Graphics file formats and file compression
Graphics files tend to be large. If you remember the lessons on print files, this is easily explained. 2 bytes per pixel, thousands of pizels.... Yup, they will fill your harddrive VERY QUICKLY if you don't do something. Quick example: Photo, 4x6" scanned at 300dpi, 16bit color: 2 x 300x300 x 24 (bytes, dots per inch, 24 square inches) = 4.32MB. Uncompressed, you couldn't put even one photo onto a floppy disk.
So - what do we do with it? The answer is compression - one of two types: lossy and lossless. The basic difference here is that you lose some information when going with lossy compression.
Let's start by discussing lossless compression. While there are a number of options, the big one is 'zip'. In the lab, we use the application 'Winzip.' Winzip has two valuable properties/uses: first, a reduction in file size without losing anything (20-90% compression depending on the file) and second, you can zip multiple files into a single .zip file. This makes life much simpler when transferring files (especially over the web) - only one file to move, and it's smaller. The bummer is that you cannot directly work with zip files. You have to uncompress them. Thus, zipping is great for either backups or transfers, but not for working with the files. A number of files you will use at CWU are zip files. Play around with WinZip a little - you'll be using it (or something similar) for years.
Update - the basic zip functionality is now built into Windows. Right click on a file/folder, select send to - compressed (zipped) folder. This will toss however many files you have selected into a single, compressed file. While you would think this would eliminate the need for Winzip (or something similar), you would be wrong. Remember UNIX workstations? That many GIS users use? Well, compression on those systems are usually .tar files. Which Windows can't handle.... To get around this, use Winzip or a competitor like 7Zip (free download and use).
Now, on to lossy compression as it applies to graphics files. Think about the example above. The raw files are huge.
Both .tif and .bmp files are uncompressed. In other words, huge. They are also industry standard file formats - basically every application can read them.

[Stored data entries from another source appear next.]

-- ==== Sys2Proof/Machine/Sequencer.lean ====
section
/-! DEFINITION. The drive sequencer's own movements: commands to the drive, beginning and ending an access, searching for a sector,
recalibrating (R111 to R122), and the cut of a transfer (R133). -/

namespace Sys2Proof.Machine

/-- The state with the sequencer changed. -/
def updSeq (f : Sequencer → Sequencer) (s : State) : State := { s with seq := f s.seq }

/-- The state with the access in progress changed. -/
def updAccess (f : Access → Access) (s : State) : State := updSeq (fun q => { q with access := q.access.map f }) s

/-- The cylinder an access needs. -/
def Access.cylinder (a : Access) : Nat := cylinderOf a.base a.sector

/-- The place in disk order of the sector an access works on. -/
def Access.address (a : Access) : Nat := diskOrder a.base a.sector

/-- Whether an access is a run of a work entry or of a posted write. -/
def Access.isRun (a : Access) : Bool := match a.owner with | .entry _ => true | .posted _ => true | _ => false

/-- Whether a PROTECT stop that waits in an access is taken before a POWER stop or cut that waits there (R146): PROTECT is taken as the line
changes and a POWER stop only at the access's next point (R144), so PROTECT goes before any POWER stop, and before a cut that came after
it (log 14). -/
def Access.protectFirst (a : Access) : Bool := (a.stops.takeWhile (fun c => c != .cut)).contains .protect

/-- The one of the stops that wait in an access that is taken at its next point (R144 to R146). -/
def Access.nextStop (a : Access) : Option Stop :=
  if a.protectFirst then some .protect else if a.stops.contains .cut then some .cut else a.stops.head?

/-- Whether an access writes the medium. -/
def AccessKind.writes : AccessKind → Bool
  | .writeRun | .appendRun | .labelWrite | .clearStep => true
  | .readRun | .scanStep | .labelRead | .probe => false

/-- The read retries of an access (R115): its class's, or 4 for the volume manager's reads; read when a decision is made (R67). -/
def State.readRetries (s : State) (a : Access) : Nat :=
  match a.cls with
  | some c => (s.settings.row c).readRetries
  | none => 4

/-- The write retries of an access (R115). -/
def State.writeRetries (s : State) (a : Access) : Nat :=
  match a.cls with
  | some c => (s.settings.row c).writeRetries
  | none => (s.settings.row .setup).writeRetries

/-! ## Commands to the drive (R111) -/

/-- SEEK to a cylinder: the seek timeout starts (R111, R116). -/
def issueSeek (c : Nat) (s : State) : State :=
  updSeq (fun q => { q with state := .seeking, seekTo := c, accepted := false, seekTimer := some 250, target := none,
                            phase := .none, gate := false }) s

/-- RESTORE: the restore timeout starts, the arm's position is unknown, a SEEK outstanding is superseded (R111, R118). For the access
in progress a restore has then been made for its sector (R129). -/
def issueRestore (s : State) : State :=
  updAccess (fun a => { a with restored := true })
    (updSeq (fun q => { q with state := .restoring, cylinder := none, accepted := false, seekTimer := none,
                               restoreTimer := some 600, target := none, phase := .none, gate := false }) s)

/-- FAULT-CLEAR: the FAULT persistence timer starts (R111, R140). -/
def issueFaultClear (s : State) : State := updSeq (fun q => { q with faultTimer := some 2000 }) s

/-! ## Finding a sector -/

/-- The head is selected and the target set; the sequencer is SEARCHING (R116, R120). -/
def startSearch (a : Access) (s : State) : State :=
  updAccess (fun a => { a with unsync := 0 })
    (updSeq (fun q => { q with state := .searching, head := headOf a.sector, target := some (sectorOf a.sector), phase := .none,
                               gate := false }) s)

/-- To the cylinder of the access: a SEEK when it differs from the current one, else straight to searching (R116). -/
def approach (s : State) : State :=
  match s.seq.access with
  | none => s
  | some a => if s.seq.cylinder = some a.cylinder then startSearch a s else issueSeek a.cylinder s

/-- A recalibration (R122): a restore, the seek after it, and the count of consecutive mismatches at 0. -/
def recalibrate (s : State) : State := issueRestore (updSeq (fun q => { q with mismatches := 0 }) s)

/-- The next attempt at the current sector: after two consecutive mismatches a recalibration first (R122), else its next passage. -/
def nextPassage (s : State) : State :=
  match s.seq.access with
  | none => s
  | some a =>
    if s.seq.mismatches ≥ 2 then recalibrate s else startSearch a s

/-- The sequencer turns to another sector of the run: nothing of the last one's attempts is kept (R123). -/
def turnTo (m : Nat) (s : State) : State :=
  nextPassage (updAccess (fun a => { a with sector := m, pass := .work, failed := 0, checkPassed := false, tornResume := false,
                                            restored := false, further := false, underWay := false }) s)

/-! ## Accesses (R115) -/

/-- An access as it begins: no attempt made, no stop pending. -/
def Access.begin (owner : Owner) (kind : AccessKind) (cls : Option WorkClass) (verify : Bool) (slot : Option Slot)
    (base sector runEnd size : Nat) : Access :=
  { owner := owner, kind := kind, cls := cls, verify := verify, slot := slot, base := base, sector := sector, runEnd := runEnd,
    size := size, done := 0, pass := .work, failed := 0, checkPassed := false, tornResume := false, restored := false,
    further := false, underWay := false, stops := [], unsync := 0, mapLoadSeen := false }

/-- An access begins: seek timeouts and mismatches are 0, and the sequencer goes to its cylinder (R115, R116). -/
def beginAccess (a : Access) (s : State) : State :=
  approach (updSeq (fun q => { q with access := some a, seekTimeouts := 0, mismatches := 0 }) s)

/-- An access ends: the sequencer is IDLE, the drive has no owner and the controller buffer is free (R100, R115). -/
def endAccess (s : State) : State :=
  { s with ctlBuffer := .free
           seq := { s.seq with access := none, state := .idle, target := none, phase := .none, gate := false } }

/-! ## The address check (R122) -/

/-- What the address check finds (R122). -/
inductive AddressCheck where
  | passed (st : HeaderState)
  | headerFailure
  | mismatch
  deriving DecidableEq, Repr

/-- The header of the sector passing against the run's cylinder, the selected head and the target sector (R122). -/
def checkAddress (a : Access) (h : HeaderImage) : AddressCheck :=
  if headerReadable h then
    if h.cylinder.toNat = a.cylinder ∧ h.head.toNat = headOf a.sector ∧ h.sector.toNat = sectorOf a.sector then .passed h.state
    else .mismatch
  else .headerFailure

/-- A passed check clears the consecutive mismatches, a mismatch adds one, a header failure leaves them (R122). A passed check is
noted for the sector (R127). -/
def noteCheck (r : AddressCheck) (s : State) : State :=
  match r with
  | .passed _ => updAccess (fun a => { a with checkPassed := true }) (updSeq (fun q => { q with mismatches := 0 }) s)
  | .mismatch => updSeq (fun q => { q with mismatches := min 2 (q.mismatches + 1) }) s
  | .headerFailure => s

/-- Whether a header failure is treated as passed at a write (R127): the check passed at an earlier passage of the run, the sector is
the torn one a resumed run begins with, or a clearing step or label write has made a restore for it. -/
def Access.waives (a : Access) : Bool :=
  a.checkPassed || a.tornResume || (a.restored && (a.kind == .clearStep || a.kind == .labelWrite))

/-- No sector write begins while FAULT is active, or POWER is active in IMMEDIATE mode, for the line monitor or for the sequencer (R121). -/
def State.gateAllowed (s : State) : Bool :=
  !s.lineActive .fault && !s.ownerActive .fault && s.powerPeriod != some .immediate && s.powerTaken != some .immediate

/-- The gate opens and the HEADER phase of a sector write begins; the sector is then under way (R8, R121, R144). Where no sector write may
begin, the passage is let go by and the sector sought again, with no attempt counted: R121 says only that no write begins, and what becomes
of the passage is the model's choice (log 37). -/
def openGate (a : Access) (s : State) : State :=
  if s.gateAllowed then
    updAccess (fun x => { x with underWay := true }) (updSeq (fun q => { q with gate := true, phase := .header }) s)
  else startSearch a s

/-! ## A transfer cut short (R9, R133) -/

/-- The header state an access writes on its sector (R5). -/
def Access.headerWritten (a : Access) : HeaderState :=
  if a.pass = .marking then .void else if a.kind = .clearStep then .blank else .written

/-- What a cut leaves on the medium: a torn header in the HEADER phase, a whole header over torn data in the DATA phase (R9). -/
def tear (s : State) : State :=
  match s.seq.access with
  | none => s
  | some a =>
    match s.seq.phase with
    | .header => putHeader a.address .torn s
    | .data => putData a.address a.headerWritten .torn s
    | _ => s

/-- FAULT becoming active: the gate closes, an outstanding command and its timer are abandoned, the position is unknown, the
sequencer is UNSAFE and issues FAULT-CLEAR (R140). -/
def enterNotSafe (s : State) : State :=
  issueFaultClear (updSeq (fun q => { q with state := .notSafe, cylinder := none, target := none, phase := .none, gate := false,
                                             accepted := false, seekTimer := none, restoreTimer := none }) s)

/-- READY becoming inactive: NO-CARTRIDGE from any state (R114). -/
def enterNoCartridge (s : State) : State :=
  updSeq (fun q => { q with state := .noCartridge, cylinder := none, counter := none, target := none, phase := .none, gate := false,
                            accepted := false, seekTimer := none, restoreTimer := none, faultTimer := none }) s

/-- Whether a SEEK or RESTORE is outstanding (R111). -/
def State.commandOutstanding (s : State) : Bool := s.seq.state == .seeking || s.seq.state == .restoring

end Sys2Proof.Machine
end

What about compressed files - the two most common (and industry standard) are .jpg and .gif. Almost every graphic you see on the web is one of these two. Why you might ask? - basically because compressed files download much faster. How much? Well, an order of magnitude (10x) compression without visible change is typical for a photo. In other words, that tif file we discussed above (scanned photo) would only be about 400k in size as a .jpg file. And, at this level of compression, the human eye typically cannot tell the difference. As a rule of thumb, I usually use about a 15-20% compression ratio - works great.
What's the difference between .gif and .jpg files? For all practical purposes, the only difference is 8 vs 16 bit color. Obviously, then, .gif files should be smaller - but they lose a lot in color. So - clipart-type stuff (only a couple of colors) are usually .gif format - photos are pretty much always .jpg.
In summary: .tif (lossless), .bmp (lossless), .jpg (lossy) 16 bit, .gif (lossy) 8 bit, Zip compression (lossless). Note zip compression is useful for both file compression and combining multiple files into a single file.
One more comment - in the GIS/remote sensing world, we work with two other types of compressed files: Mr Sid (.sid) and .ecw (by ERmapper). Both use wavelet compression (don't ask....) and get very high compression ratios without apparent file changes. I just want to expose y'all to these names, as you will run into them in the future.